— Что случилось?! — хрипло переспросил Якубович. — Это вы с Сашкой Бестужевым во всем виноваты!
— В чем же?
Якубович вскочил на ноги, словно его подбросило.
— Царь умер! Он умер, и я его так никогда и не убью! Вы вырвали его у меня!
Рылеев сел на диване.
— Император умер? Кто сказал тебе?
Якубович закрыл лицо руками и зарыдал. Он рыдал глухо, трудно, как рыдают сильные мужчины, не умеющие плакать. На него было страшно смотреть.
— Мне некогда, прощай, — наконец выговорил он, — будьте вы прокляты! Прокляты!
С этими словами он опрометью выбежал из комнаты.
28 НОЯБРЯ 1825 ГОДА, СУББОТА, ЗИМНИЙ ДВОРЕЦ, С. — ПЕТЕРБУРГ
В Зимнем — море слез, и такое впечатление, что матушка в них купается. Так казалось Великому князю Николаю, который стоял рядом с ней, держа ее под руку, и выслушивал бесконечные соболезнования придворных. Каждому человеку, который к ней подходил, она говорила одно и то же, потом начинала плакать, потом вытирала глаза и успокаивалась, пока не подходил следующий.

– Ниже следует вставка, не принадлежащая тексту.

-- ==== Sys2Proof/Machine/State.lean ====
section
/-! DEFINITION. The state of the device as plain data: thread contexts, cores, tiles, sites, crews, partitions, gateways,
homes, fields, the system block and the packets in the mesh, with the reset state. -/

namespace Sys2Proof.Machine

/-- A segment descriptor, words 0-2 (R181). -/
structure Seg where
  base : Word := 0
  limit : Word := 0
  attr : Word := 0
  deriving DecidableEq, Repr

/-- The resume state S (R313). -/
structure Resume where
  pc : Word := 0
  npc : Word := 0
  nnpc : Word := 0
  nul : BitVec 2 := 0
  deriving DecidableEq, Repr

/-- A location in a vault: logical tile, bank, byte offset in the bank (R150). -/
structure Loc where
  tile : Nat
  bank : Nat
  off : Nat
  deriving DecidableEq, Repr

/-- Where an arrival barrier lies; `none` in a command stands for no barrier (R281). -/
abbrev Bar := Option Loc

/-- Where a knot cell lies (R353): a vault word or a far address. -/
inductive Place where
  | vault (l : Loc)
  | far (va : Word)
  deriving DecidableEq, Repr

/-- A trap record in its queue entry (R389, R392): the context it names and cause; its resume state is that of the frozen
context, which nothing else changes (R395); for a bank conflict the core and timing-queue entry of the holder (R158). -/
structure TrapRec where
  ctx : Nat
  entry : BitVec 5 := 0
  asyn : Bool
  ecause : Word
  eaddr : Word
  claimed : Bool := false
  holder : Option (Nat × Nat) := none
  deriving DecidableEq, Repr

/-- The updates of a knot cell (R353, R354, R365). -/
inductive KnotOp where
  | set (v : BitVec 32)
  | add (v : BitVec 32)
  | hold (block : Word)
  | rd
  | wait (num : Nat) (core : Nat)
  | join
  | fork (recruits : Nat)
  | probe
  | done (status : BitVec 8)
  deriving DecidableEq, Repr

/-- Why a context waits, with what its group needs to go on (WAIT of R395). `reissue`d groups issue again when the wait
ends; the others complete at the event that ends them. -/
inductive Wait where
  | none
  | sleep (d : BitVec 6) (deadline : Word)
  | knotWait
  | ibpop (ibx : Nat)
  | barw (bar : Loc)
  | link (east : Bool)
  | twin
  | reap (slot : Nat) (d : BitVec 6) (p : BitVec 3)
  | give (d : BitVec 6) (e : Nat) (m : BitVec 16) (desc : Word) (sent : Bool)
  | reclaim (d : BitVec 6) (e : Nat) (bank : Nat) (holder : Nat)
  | drain (ids : List Nat)
  | drainBank (tile : Nat) (bank : Nat)
  | fence (ids : List Nat)
  | phase (d : BitVec 6) (ph : BitVec 32)
  | lrw (l : Loc) (d : BitVec 6) (p : BitVec 3)
  | launch (d : BitVec 6) (block : List Byte)
  | blayW (d : BitVec 6) (cut : Word)
  | blayDeep (d : BitVec 6)
  | mma | mzero | mldc | mstc
  | load
  | amo
  | hop (target : Nat) (core : Nat) (np : Bool) (sent : Bool)
  | rfork (d : BitVec 6) (n : Word) (knot : Place) (target : Word) (idx : Word) (step : Nat)
  | join (knot : Place) (target : Word) (sent : Bool)
  | taskend (v : Word)
  | knotRd (d : BitVec 6)
  | knotAsk (d : BitVec 6)
  | recruit (issuer : Nat)
  | swap (d : BitVec 6) (core slot : Nat) (spill : Option Nat)
  | stop (d : BitVec 6) (part : Nat) (task : Option Nat)
  | version (d : BitVec 6)
  | sample (d : BitVec 6) (tok : Word) (due : Nat)
  | store
  | fetch (addr : Word)
  | parkedBarw (bar : Loc)
  | parkedAmo
  deriving DecidableEq, Repr

/-- Asleep in SLEEP or KNOT.wait. -/
def Wait.asleep (w : Wait) : Bool := match w with | .sleep .. | .knotWait => true | _ => false

/-- A shared-register write that has not landed (R178, R179): due rc, rank, register field, value. -/
structure Landing where
  due : Nat
  rank : Nat
  isVec : Bool
  reg : Nat
  val : BitVec 512
  deriving DecidableEq, Repr

/-- What the other member of a pair still has to do when the group it issued in completes: its register writes, of the
predicates those in `pm`, of the shared registers with their latency in `due`, its flags, and the link words it popped (R40). -/
structure Late where
  x : Tbl Word := []
  v : Tbl Vec := []
  pm : BitVec 8 := 0
  p : BitVec 8 := 0
  m : Tbl (BitVec 16) := []
  pend : List Landing := []
  fl : BitVec 5 := 0
  pops : List (Bool × Vec) := []
  deriving DecidableEq, Repr
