-- ==== Sys2Proof/Machine/Frame.lean ====
section
/-! DEFINITION. Contexts as the core keeps them: the context frame (R334, R395), context numbers and slots, creation (R313,
R351, R359), the dealing of units (R350), retiring (R366), and swaps with the core's decision (R336-R338, R393, R404). -/

namespace Sys2Proof.Machine

/-- The sleeping states of R331. -/
def Wait.sleeping (w : Wait) : Bool :=
  match w with
  | .sleep .. | .knotWait | .ibpop _ | .barw _ | .link _ | .twin => true
  | _ => false

/-- The interruptible waits of R401. -/
def Wait.interruptible (w : Wait) : Bool :=
  w.sleeping || (match w with
    | .give .. | .reclaim .. | .drain _ | .drainBank .. | .fence _ | .phase .. | .lrw .. | .launch .. | .reap ..
    | .blayW .. | .blayDeep _ => true
    | _ => false)

/-- The state word of a frame (R395). -/
def stateWord (c : Ctx) : Word :=
  0#5 ++ BitVec.ofBool c.rsc ++ BitVec.ofBool c.frz ++ BitVec.ofBool c.held ++ BitVec.ofNat 6 c.wait.code
    ++ BitVec.ofBool c.rcv ++ c.ridx ++ c.segs ++ BitVec.ofBool c.el ++ c.lvl ++ BitVec.ofBool c.rdy
    ++ c.p.extractLsb' 1 7 ++ c.s.nul ++ c.prio ++ c.unit

/-- The three words of a descriptor. -/
def Seg.bytes (g : Seg) : List Byte := leBytes 8 g.base.toNat ++ leBytes 8 g.limit.toNat ++ leBytes 8 g.attr.toNat

/-- The first 2,368 bytes of a frame (R395). -/
def frameHead (c : Ctx) : List Byte :=
  leBytes 8 (stateWord c).toNat
    ++ (List.range 31).flatMap (fun i => leBytes 8 (Tbl.get 0 c.x (i + 1)).toNat)
    ++ (List.range 32).flatMap (fun i => leBytes 64 (Tbl.get 0 c.v i).toNat)
    ++ leBytes 8 c.s.pc.toNat ++ leBytes 8 c.s.npc.toNat ++ leBytes 8 c.s.nnpc.toNat
    ++ (List.range 7).flatMap (fun i => leBytes 2 (Tbl.get 0 c.m (i + 1)).toNat)
    ++ leBytes 2 c.fst.toNat ++ leBytes 8 c.mxc.toNat ++ leBytes 8 c.rkey.toNat
    ++ (List.range 8).map (fun i => Tbl.get 0 c.sgsrc i)

/-- The bytes of a list from an offset. -/
def slice (bs : List Byte) (at_ n : Nat) : List Byte := (bs.drop at_).take n

def word64 (bs : List Byte) (at_ : Nat) : Word := BitVec.ofNat 64 (leNat (slice bs at_ 8))

namespace State

/-- Where the frame of a context lies (R334). -/
def frameLoc (k : Nat) : Loc := ⟨tileOfCtx k, 48 + 2 * (coreOfCtx k % 4) + k % 64 / 32, k % 32 * 0xA00⟩

/-- The frame area of a context as it is now: extension words of registers held elsewhere keep their stored bytes. -/
def frameBytes (s : State) (k : Nat) : List Byte :=
  let c := s.ctx k
  let l := frameLoc k
  frameHead c ++ (List.range 8).flatMap (fun i =>
    if Tbl.get 0 c.sgsrc i == 0xFF then (Tbl.get {} c.sg i).bytes
    else s.readLoc { l with off := l.off + 0x940 + 24 * i } 24)

/-- Entry n of a segment set as a core holds it: from its set cache, else from bank 55 (R182, R395). -/
def segEntry (s : State) (core : Nat) (segs : BitVec 4) (n : Nat) : Seg :=
  match Tbl.find (s.core core).setc (segs.toNat * 64 + n) with
  | some g => g
  | none => segOfBytes (s.readLoc (setEntryLoc (tileOfCore core) segs n) 24)

/-- A context with the bytes of a frame: what a frame's writes can change (R395).  `lvl` is the level to keep. -/
def withFrame (s : State) (k : Nat) (c : Ctx) (bs : List Byte) (lvl : BitVec 2) : Ctx :=
  let w := word64 bs 0
  let src (i : Nat) : Byte := bs.getD (0x938 + i) 0
  let regs := List.range 8
  { c with
    x := (List.range 31).foldl (fun t i => Tbl.set 0 t (i + 1) (word64 bs (8 + 8 * i))) c.x
    v := (List.range 32).foldl (fun t i => Tbl.set 0 t i (BitVec.ofNat 512 (leNat (slice bs (0x100 + 64 * i) 64)))) c.v
    m := (List.range 7).foldl (fun t i => Tbl.set 0 t (i + 1) (BitVec.ofNat 16 (leNat (slice bs (0x918 + 2 * i) 2)))) c.m
    s := ⟨word64 bs 0x900, word64 bs 0x908, word64 bs 0x910, w.extractLsb' 27 2⟩
    fst := writeFst c.fst (BitVec.ofNat 16 (leNat (slice bs 0x926 2)))
    mxc := BitVec.ofNat 48 (leNat (slice bs 0x928 6))
    rkey := word64 bs 0x930
    p := (w.extractLsb' 29 7 ++ 0#1)
    prio := w.extractLsb' 24 3
    unit := w.extractLsb' 0 24
    lvl
    sgsrc := regs.foldl (fun t i => if src i < 64 || src i == 0xFF then Tbl.set 0 t i (src i) else t) c.sgsrc
    sg := regs.foldl (fun t i =>
      if src i == 0xFF then Tbl.set {} t i (segOfBytes (slice bs (0x940 + 24 * i) 24))
      else if src i < 64 then Tbl.set {} t i (s.segEntry (coreOfCtx k) c.segs (src i).toNat) else t) c.sg }

/-- Saving a context: its frame lines, and the extension lines when a register is held there (R338, R395). -/
def saveFrame (s : State) (k : Nat) : State :=
  let bs := s.frameBytes k
  let ext := (List.range 8).any (fun i => Tbl.get 0 (s.ctx k).sgsrc i == 0xFF)
  (s.writeLoc (frameLoc k) (if ext then bs else bs.take 0x940)).modCtx k (fun c => { c with frame := bs })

И тогда слезы с новой силой текли по ее пухлым щекам. Николай побыл с матушкой, сколько вытерпел, а потом потихоньку прошел в свои комнаты.
Матушка была им недовольна. Еще накануне вечером, когда схлынула с нее первая волна истерики, она узнала, что он не только сам присягнул Константину, но и успел привести к присяге внутренний и главный дворцовые караулы. Она смотрела на него чуть ли не с ненавистью: «Что сделали вы, Николай!»
Он сделал все как должно. Узнал о смерти старшего брата, принес присягу следующему по старшинству. Это был его долг. Следующий шаг был за Константином — он должен был либо официально подтвердить свое отречение, либо принять присягу. Неужели трудно понять, что у него, Николая Павловича, нет иного выбора?
Люди во дворце, похоже, наслаждались конскими бегами. Те, которые поставили свой жребий на него, искательно заглядывали в глаза, те, которые считали, что он не победит в этой скачке, едва кивали в его сторону и ждали приезда Константина.
Еще один человек, кроме матушки, был крайне недоволен поведением Николая. Князь Александр Николаевич Голицын, бывший министр просвещения и товарищ детских игр императора Александра, узнал о смерти его в Александро — Невской лавре, куда был собран для молебна гвардейский генералитет и куда Николай Павлович отправил начальника штаба гвардейского корпуса Нейдгарта с роковой вестью. В то время как генералы бросились по городу приводить войска к присяге Константину, князь Голицын стрелой прилетел в Зимний дворец. Николай никогда еще не видел опытного царедворца в таком бешенстве. «Сие есть катастрофа, Ваше высочество, — кричал он брызгая слюной, — сами присягнули и других сим завлекли! Нарушение воли покойного государя есть преступление!» Он особо взвизгнул на слове «преступление» и ткнул в небо корявым от подагры пальцем. Николаю Павловичу хотелось его задушить, но вместо этого он с наслаждением вывалил на него полный букет аргументов — своих и Милорадовича.
«Российская империя не есть вотчина, каковую по духовной отписать возможно, к тому же завещание Александра известно только некоторым лицам и неизвестно в народе. Отречение Константина также не явное и осталось необнародованным. Император Александр, ежели хотел, чтобы он, Николай, наследовал после него престол, должен был обнародовать при жизни своей волю свою и согласие на нее Константина. Ни народ, ни войско не поймет отречения и припишет все измене, тем более что ни государя самого, ни наследника по первородству нет в столице, но оба в отсутствии; и, наконец, гвардия решительно откажется принести ему присягу в таких обстоятельствах, и неминуемым затем последствием будет возмущение».
— Возмущение–то будет, Ваше высочество, — после некоторой паузы горько отвечал Голицин, — и именно вы своими неразумными действиями накликали его на наши головы!
— Как вам будет угодно, — поклонился Николай. Все–таки Голицын был старше и душить его было бы неприлично. Но и спорить было более не о чем.
Интересно, что матушка, снова выслушав те же увещевания сегодня, внезапно склонилась на его сторону. Мария Федоровна подумала, что подобная позиция будет хорошо выглядеть в дальнейшем, когда Константин отречется. Очень хорошо, когда корону тебе подносят — не дело тянуться к ней самому. Впрочем, она по–прежнему боялась, что Константин передумает, но внутренне шарахалась от этой страшной мысли. Николай Павлович понимал, что матушка продолжает разыгрывать собственную партию, а его интересы ее отнюдь не волнуют.